MISSION, Texas (BorderReport.com) — Border Patrol trucks heavily patrolled a section of a border levee Thursday in western Hidalgo County, where U.S. Customs and Border Protection announced it has awarded a contract worth up to $304 million to a New Mexico company to begin building 11 miles of border wall to keep out immigrants and stem the flow of illegal drugs.
CBP, in conjunction with the U.S. Army Corps of Engineers, announced late Wednesday in a news release that Southwest Valley Constructors Company has been selected to build three non-contiguous segments of new border wall in Hidalgo County. The base contract amount is $80 million and could increase to $304 million with options.
Construction of additional border wall in South Texas is highly controversial, with opponents saying it will hurt the environment, trade and relations with Mexico, and ecotourism in the Rio Grande Valley.
Hidalgo County already has 54 miles of border levee walls, which were constructed between 2008-2010 and serve a dual purpose to help with flooding, officials say.
Congress has appropriated millions of dollars to build the additional 11 miles of border wall in Hidalgo County, but has exempted construction from these areas following much public outcry: Santa Ana National Wildlife Refuge; La Lomita Historical Park; Bentsen-Rio Grande Valley State Park; within or east of the Vista del Mar Ranch tract of the Lower Rio Grande Valley National Wildlife Refuge; and the National Butterfly Center.
Private property
Construction of new border wall in South Texas could begin as early as Sept. 30, “pending the availability of real estate,” the CBP press release said.

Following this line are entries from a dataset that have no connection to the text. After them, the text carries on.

-- ==== Sys2Proof/Machine/Models.lean ====
section
/-! DEFINITION. Base models and variants: their commands, verification, materialisation, publication, eviction and the effects
of poisoned pages (R251 to R273, R379, R558 to R560). -/

namespace Sys2Proof.Machine

/-! ### Lookups -/

/-- A live base model, LOADING or SEALED. -/
def modelOf (s : State) (b mid : Nat) : Option Model :=
  s.models.models.find? fun m => m.basin == b && m.mid == mid && !m.deleted

def setModel (s : State) (b mid : Nat) (f : Model → Model) : State :=
  { s with models := { s.models with models := updW (fun m => m.basin == b && m.mid == mid) f s.models.models } }

/-- A sealed base model. -/
def sealedOf (s : State) (b mid : Nat) : Option Model := (modelOf s b mid).filter (·.sealed_)

def variantOf (s : State) (b vid : Nat) : Option Variant :=
  s.models.variants.find? fun v => v.basin == b && v.vid == vid && v.state != .free

def setVariant (s : State) (b vid : Nat) (f : Variant → Variant) : State :=
  { s with models := { s.models with variants := updW (fun v => v.basin == b && v.vid == vid) f s.models.variants } }

/-- A variant that serves: COLD, MATERIALISING or RESIDENT. -/
def VState.serves : VState → Bool
  | .cold => true
  | .materialising => true
  | .resident => true
  | _ => false

def VState.num : VState → Nat
  | .free => 0
  | .verifying => 1
  | .cold => 2
  | .materialising => 3
  | .resident => 4
  | .retiring => 5

/-- The identifier is taken by an object not yet cleared (R251, R253). -/
def idLive (s : State) (b id : Nat) : Bool :=
  s.models.models.any (fun m => m.basin == b && m.mid == id) ||
    s.models.variants.any fun v => v.basin == b && v.vid == id && v.state != .free

/-- Reader of little-endian numbers in a basin's memory, as they were read when the object was sealed or verified. -/
def rdB (s : State) (b a n : Nat) : Nat := keptNum s b a n

/-- The tensor headers of a model. -/
def hdrsOf (s : State) (m : Model) : List WHdr := modelHdrs (rdB s m.basin) m.hdrs m.ntensor

/-- Pages of a model. -/
def modelPages (m : Model) : List Nat := (List.range m.pages).map (· + m.addr / 4096)

/-! ### Training objects' pages (R334, R335, R378) -/

/-- The object's table, its regions for sets, and the arrays and headers of each update entry. -/
def trainAreas (s : State) (t : Train) : List (Nat × Nat) :=
  let b := t.basin
  let w := t.word.toNat
  let table := fld w 192 239
  let n := fld w 240 255
  let hs := match (variantOf s b (fld w 32 63)).bind (fun v => modelOf s b v.base) with
    | some m => hdrsOf s m
    | none => []
  let progs := (List.range 3).map fun i => (rdB s b (table + 16 * i) 8 % 2 ^ 48, 64 * rdB s b (table + 16 * i + 8) 4)
  let entry (u : Nat) : List (Nat × Nat) :=
    let e := table + 48 + 48 * u
    let cells := ((hs[rdB s b e 4]?).map fun h => h.rows * h.cols).getD 0
    let a := fun k => rdB s b (e + 8 + 8 * k) 8 % 2 ^ 48
    let copy (x : Nat) : List (Nat × Nat) := (x, 32) :: areasOf (rdB s b) (whdrOf (rdB s b x 32))
    [(a 0, 2 * cells), (a 1, 4 * cells), (a 2, 4 * cells)] ++ copy (a 3) ++ copy (a 4)
  [(table, 48 + 48 * n), (fld w 256 303, 4096 * fld w 304 335)] ++ progs ++ ((List.range n).map entry).flatten

/-- The page belongs to a training object. -/
def ofTrain (s : State) (b p : Nat) : Bool :=
  s.trains.any fun t => t.basin == b && (trainAreas s t).any fun a => inBytes a.1 a.2 p

/-! ### Region checks (R379, R559) -/

/-- The page of a basin's range at which an entry lies: a DERIVED page of the second of two generations that share a window has its entry
2^36 pages higher (log entry 23). -/
def windowPage (p : Nat) : Nat := p % 2 ^ 36

/-- R379 for a mapping of `pages` pages at `addr` in a tier, KIND and TIER having been checked; ST_OK when it passes. -/
def mapCheck (s : State) (b addr pages tier : Nat) : Nat :=
  if addr % 4096 != 0 || pages = 0 then stDescInvalid
  else if !inTiered addr (4096 * pages) then stIndexRange
  else if s.tiers.pages.any (fun e => e.basin == b && inRegion addr pages (windowPage e.page)) then stResourceBusy
  else if !quotaOk s b tier pages || framesFree s tier < pages then stMemQuota
  else stOk

/-- A mapping that the quotas allow finds its frames lent (R248): it waits until they return. -/
def lendShort (s : State) (b addr pages tier : Nat) : Bool :=
  mapCheck s b addr pages tier == stMemQuota && quotaOk s b tier pages && s.tiers.lends.any fun l => l.asLender && l.tier == tier

/-- How many pages of a region are mapped. -/
def mappedIn (s : State) (b : Nat) (p : Nat → Bool) : Nat := (s.tiers.pages.filter fun e => e.basin == b && p e.page).length

/-- The page is part of a model, program, training object or variant generation (R559 order 4). -/
def pageTied (s : State) (b p : Nat) : Bool := ofModel s b p || ofProgram s b p || ofTrain s b p || ofSet s b p

/-- The CRC list of `n` entries (R559). -/
def crcListBreach (s : State) (b crcs n : Nat) : Nat :=
  let (p, q) := pagesOf crcs (8 * n)
  let ins (x : Nat) : Bool := p ≤ x && x ≤ q
  if crcs % 8 != 0 then stDescInvalid
  else if !inTiered crcs (8 * n) then stIndexRange
  else if mappedIn s b ins != q + 1 - p then stIndexRange
  else if s.tiers.pages.any (fun e => e.basin == b && ins e.page && e.kind != .work && e.kind != .model) then stNotPermitted
  else stOk

/-- R559 for VARIANT.CREATE and VARIANT.UPDATE. -/
def setBreach (s : State) (b setPages set crcs daddr dlen : Nat) : Nat :=
  let l := crcListBreach s b crcs setPages
  let ins (x : Nat) : Bool := inRegion set setPages x
  if crcs % 8 != 0 || set % 4096 != 0 || daddr % 4096 != 0 || setPages = 0 || dlen = 0 then stDescInvalid
  else if !inTiered crcs (8 * setPages) || !inTiered set (4096 * setPages) || !inTiered daddr (4096 * dlen) then stIndexRange
  else if l == stIndexRange || mappedIn s b ins != setPages then stIndexRange
  else if l != stOk || s.tiers.pages.any (fun e => e.basin == b && ins e.page && (e.kind != .model || pageTied s b e.page)) then
    stNotPermitted
  else if s.tiers.pages.any (fun e => e.basin == b && inRegion daddr dlen (windowPage e.page)) then stResourceBusy
  else stOk

/-! ### Steps that use a model or variant -/

/-- A step of the base model itself is bound or formed. -/
def stepsOfBase (s : State) (b mid : Nat) : Bool := s.steps.any fun t => t.basin == b && t.base == mid

def stepsOfVariant (s : State) (b vid : Nat) : Bool := s.steps.any fun t => t.basin == b && t.vid == vid

def stepsOfGen (s : State) (b vid gen : Nat) : Bool := s.steps.any fun t => t.basin == b && t.vid == vid && t.gen == gen

/-- Live requests that name an identifier. -/
def reqsOf (s : State) (b vid : Nat) : List Request := (liveReqs s b).filter fun r => fld r.blk.toNat 32 63 == vid

/-- ACTIVE of R259: requests queued or running. -/
def activeOf (s : State) (b vid : Nat) : Nat :=
  ((reqsOf s b vid).filter fun r => r.state == .queued || r.state == .running).length

/-! ### Residency (R259 to R261) -/

/-- The place of a DERIVED page of a generation: two generations that share a window are kept apart (log entry 23). -/
def derivedKey (g : GenSet) (k : Nat) : Nat := g.daddr / 4096 + k + 2 ^ 36 * g.half

/-- The DERIVED pages of a generation that are mapped. -/
def derivedMapped (s : State) (b : Nat) (g : GenSet) : List Nat :=
  ((List.range (max g.dpages g.dlen)).map (derivedKey g)).filter fun p => (pageOf s b p).any fun e => e.kind == .derived

/-- A base page has a clean HBM3E copy. -/
def copyClean (s : State) (b p : Nat) : Bool := (pageOf s b p).any fun e => e.copy.isSome

/-- A page can be read without poison. -/
def pageClean (s : State) (b p : Nat) : Bool := (pageOf s b p).any fun e => !e.poison || e.copy.isSome

/-- A job holds a good copy of a page in its pool (R243): the bytes of a granule that it owns still have the entry's CRC-64. -/
def poolCopied (s : State) (b p : Nat) : Bool :=
  (pageOf s b p).any fun e => s.tiers.poolCopies.any fun c => c.basin == b && c.src == p &&
    s.pools.grans.any (fun x => x.g == c.g && x.basin == b && x.state == .owned) && crc64 (memGets s.mem (granAt c.g + c.off) 4096) == e.crc

/-- A base model served directly is resident (R261). -/
def baseResident (s : State) (b mid : Nat) : Bool :=
  (modelOf s b mid).any fun m => (modelPages m).all fun p => copyClean s b p && (pageOf s b p).any fun e => !e.poison

/-- Every page of a generation is there (R261): its DERIVED pages, and a clean HBM3E copy of each base page that it reads without an
overlay. A base page whose home is poisoned beside a clean copy counts as there, as R273 has it (DEDUCED, log entry 133). -/
def genResident (s : State) (b base : Nat) (g : GenSet) : Bool :=
  (List.range g.dpages).all (fun k => pageClean s b (derivedKey g k)) &&
    (modelOf s b base).any fun m => (modelPages m).all fun p => g.covered.contains p || copyClean s b p

/-- A variant is resident (R261). -/
def variantResident (s : State) (v : Variant) : Bool := v.state == .resident && genResident s v.basin v.base v.cur

/-- What VID names is resident: a variant or a base served without a delta. -/
def vidResident (s : State) (b vid : Nat) : Bool :=
  match variantOf s b vid with
  | some v => variantResident s v
  | none => baseResident s b vid

/-- The variant table entry (R259). -/
def variantWord (s : State) (v : Variant) : Nat :=
  v.vid + 2 ^ 32 * v.base + 2 ^ 64 * v.state.num + 2 ^ 68 * b2n v.pinned + 2 ^ 69 * b2n v.blocked +
    2 ^ 70 * b2n v.pend.isSome + 2 ^ 71 * b2n v.cur.rebuilt + 2 ^ 96 * v.cur.gen + 2 ^ 128 * v.cur.set +
    2 ^ 192 * v.cur.daddr + 2 ^ 256 * v.cur.dpages + 2 ^ 288 * v.cur.dlen + 2 ^ 320 * v.lastStep +
    2 ^ 384 * sat 16 (activeOf s v.basin v.vid) + 2 ^ 416 * v.mats

/-! ### Building a generation (R258, R262) -/

/-- The delta set of a generation, decoded. -/
def setOf (s : State) (b : Nat) (m : Model) (g : GenSet) : Option (List TDelta) :=
  deltaSet (hdrsOf s m) (keptBytes s b g.set (4096 * g.setPages))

But that’s a big “if,” says Scott Nicol, former chairman of the Sierra Club’s Borderlands Committee and a member of the Lower Rio Grande Valley Sierra Club. Nicol says most of the land where the federal government is planning to build new sections of a border wall in Hidalgo County are privately owned.
“Most of it is private property so they can’t build on private property legally unless they have a court give them possession,” Nicol said.
Currently there are still dozens of unresolved eminent domain cases pending from landowners on the border here stemming from 2006 when the first section of border levee wall went up in these parts.
Nevertheless with so many environmental waivers already granted to hasten the building of the wall, Nicol said he is discouraged by the lengths that the Trump Administration has gone to build more border walls, and he said he would not be surprised to see new construction begin here soon.
“The border walls by their nature are destructive and the fact that the administration has waived every environmental law on the books to build these border walls shows that they don’t even think that they can build a border wall that’s not tremendously environmentally destructive,” Nicol said.
On the wrong side of the wall
Nicol spoke to Border Report on Thursday at the Riverside Club in Mission, Texas, a honky-tonk-style country bar situated on the banks of the Rio Grande that is especially popular with older Winter Texans. Once construction begins here, according to the government’s plans, the Riverside Club will end up on the other side of the wall.
“It’s unclear how people will access the Riverside Club. Or how landowners will be able to get to their farms to get to their properties,” Nicol said. “They might give them a gate. They might give them an access code to the gate. But how will their customers get through the gate? And will their customers want to get through that gate?”
CBP on Wednesday also announced that 25 gates would be built into the existing border levee wall system in the Border Patrol’s RGV Sector, which spans from Rio Grande City to Brownsville, Texas, and includes Hidalgo County. It’s uncertain from the news release exactly where those gates will be located.
“Once installed, the gates will serve as a persistent impediment to smuggling organizations while still allowing access for property owners, USBP, other local/state/federal officials, and local emergency responders,” CBP wrote. “These projects will improve the RGV Sector’s ability to impede and deny illegal border crossings and the drug and human smuggling activities of transnational criminal organizations.”
But Nicol says it will also impede customers from coming to the Riverside Club, and will hinder residents of nearby Chimney Park RV Resort from accessing their tailor homes.
RV trailer park to be cut off by wall
The new border wall will start atop a steep levee that abuts the RV Park, and will span eastward toward the western edge of Santa Ana Wildlife Refuge. With a 150-foot wide enforcement zone surrounding the new wall, to incorporate roads, lighting and sensor technology, several trailer plots likely will be removed to make way for construction.
The wall will be made of 18-foot-tall steel bollards that have a special metal plate at the top to prevent climbing. The 4-inch-wide steel post bollards will be spaced tightly together to prevent passage, but Nicol says it also will prevent wildlife from getting from one side to the other.
For more on the border wall design and specifics, please read this previous Border Report story.
Just a couple miles away from the RV park, off a highway and behind a razor wire fence, sit stacks of new bollards that will likely be used to build new sections of the controversial border wall in western Hidalgo County.
Southwest Valley Constructors, which was awarded the contract to build the new wall in Hidalgo County, was also awarded a $646 million contract in May to design and build a border wall near Tucson, Arizona. The Albuquerque-based company was founded in 2017 and has 99 employees.